(S)-N-{1-[5-(4-Chloro­benzyl­sulfanyl)-1,3,4-oxadiazol-2-yl]eth­yl}-4-methyl­benzene­sulfonamide

Abstract

The title compound, C₁₈H₁₈ClN₃O₃S₂, adopts by folding the form of a distorted disc. Inter­planar angles are 29.51 (7) and 63.43 (7)° from the five-membered ring to the aromatic systems and 34.80 (6)° between these two latter rings. The absolute configuration was confirmed by determination of the Flack parameter. In the crystal, the mol­ecules are linked by four hydrogen bonds, one classical (N—H⋯N) and three ‘weak’ (C—H⋯O), forming layers parallel to the ac plane; these are in turn linked in the third dimension by Cl⋯N [3.1689 (16) Å] and Cl⋯O [3.3148 (13) Å] contacts to the heterocyclic ring.

Related literature

For the chemotherapeutic effects of substituted-1,3,4-oxadiazole derivatives, see: Aboraia et al. (2006 ▶); Akhtar et al. (2008 ▶, 2010 ▶); Khan et al. (2005 ▶); Mishra et al. (2005 ▶); Zahid et al. (2009 ▶). Based on the known structures of 2,5-disubstituted-1,3,4-oxadiazo­les with diverse biological activity, we have designed and synthesized several new derivatives of 1,3,4-oxadiazo­les and evaluated their anti-HIV activity, see: Syed et al. (2011 ▶).

Experimental

Crystal data

• C₁₈H₁₈ClN₃O₃S₂

• M _r = 423.92

• Orthorhombic,

• a = 5.5928 (3) Å

• b = 17.5004 (7) Å

• c = 20.1431 (7) Å

• V = 1971.53 (15) ų

• Z = 4

• Cu Kα radiation

• μ = 3.90 mm⁻¹

• T = 100 K

• 0.15 × 0.10 × 0.06 mm

Data collection

• Oxford Diffraction Xcalibur Nova A diffractometer

• Absorption correction: multi-scan (CrysAlis PRO; Oxford Diffraction, 2010 ▶) T _min = 0.785, T _max = 1.000

• 31188 measured reflections

• 3762 independent reflections

• 3625 reflections with I > 2σ(I)

• R _int = 0.046

Refinement

• R[F ² > 2σ(F ²)] = 0.026

• wR(F ²) = 0.069

• S = 1.04

• 3762 reflections

• 250 parameters

• H atoms treated by a mixture of independent and constrained refinement

• Δρ_max = 0.31 e Å⁻³

• Δρ_min = −0.28 e Å⁻³

• Absolute structure: Flack (1983 ▶), 1563 Friedel pairs

• Flack parameter: −0.001 (11)

Data collection: CrysAlis PRO Oxford Diffraction (2010 ▶); cell refinement: CrysAlis PRO; data reduction: CrysAlis PRO; program(s) used to solve structure: SHELXS97 (Sheldrick, 2008 ▶); program(s) used to refine structure: SHELXL97 (Sheldrick, 2008 ▶); molecular graphics: XP (Siemens, 1994 ▶) and RPLUTO (CCDC, 2007 ▶); software used to prepare material for publication: SHELXL97.

Supplementary Material

Supplementary material file. DOI: 10.1107/S1600536811039134/bt5653Isup3.cml

Additional supplementary materials: crystallographic information; 3D view; checkCIF report

Table 1. Hydrogen-bond geometry (Å, °).

D—H⋯A	D—H	H⋯A	D⋯A	D—H⋯A
N5—H05⋯N4i	0.90 (3)	2.19 (3)	3.068 (2)	166 (2)
C15—H15B⋯O2ii	0.99	2.41	3.301 (2)	149
C9—H9⋯O2iii	0.95	2.43	3.178 (2)	136
C15—H15B⋯O3iv	0.99	2.47	3.007 (2)	113

Symmetry codes: (i) ; (ii) ; (iii) ; (iv) .
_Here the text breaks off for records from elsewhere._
-- ==== Sys2Proof/Machine/Step.lean ====
section
/-! DEFINITION. One step of the device: time passes, then the step the state plans is performed. -/

namespace Sys2Proof.Machine

/-- One step: the clock advances; then what State.nextStep names is executed, or its state is the next one. -/
def step (s : State) : Host.Outcome State Fault Refusal :=
  match s.tick.nextStep with
  | .exec i s' => exec i s'
  | .done s' => .next s'

/-- The state with an instruction's word where step fetches its next instruction (log 6, DESIGN CHOICE, safe: how a program comes to run). -/
def State.withFetchWord (s : State) (nbits w : Nat) : State := s.placeWord nbits w

end Sys2Proof.Machine
end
supplementary crystallographic information

Comment

Substituted-1,3,4-oxadiazole derivatives are of significant interest because of their chemotherapeutic effects such as anti-proliferative (Zahid et al., 2009), anti-tumour and anti-viral (Akhtar et al., 2008), anti-microbial (Mishra et al., 2005), urease inhibition (Akhtar et al., 2010), tyrosinase inhibition (Khan et al., 2005), and anti-mitotic (Aboraia et al., 2006) activities. Based on the known structures of 2,5-disubstituted-1,3,4-oxadiazoles with diverse biological activities, we have designed and synthesized several new derivatives of 1,3,4-oxadiazoles and evaluated their anti-HIV activity (Syed et al., 2011). In this paper, we report the crystal structure of one of these compounds.

The molecule of the enantiomerically pure title compound is shown in Fig. 1. Bond lengths and angles may be regarded as normal. The molecule has considerable potential for flexibility; the shape actually adopted is that of a short cylinder or disc, albeit distorted, in which the rings form part of the circumference. The smallest dimension of the molecular "box" is calculated by the program RPLUTO (CCDC, 2007) as 6.8 Å, which is close to the calculated distance between the para H atoms of a phenyl group (including van der Waals' radii). All three rings are planar within r.m.s. deviations of < 0.01 Å; interplanar angles are 29.51 (7)° and 63.43 (7)° from the five-membered ring to the aromatic systems C8–13 and C16–21 respectively, and 34.80 (6)° between these two latter rings. To close the circumference of the cylinder, the methyl hydrogen H14C approaches the centroid of the ring C16–21 at a distance of 3.08 Å.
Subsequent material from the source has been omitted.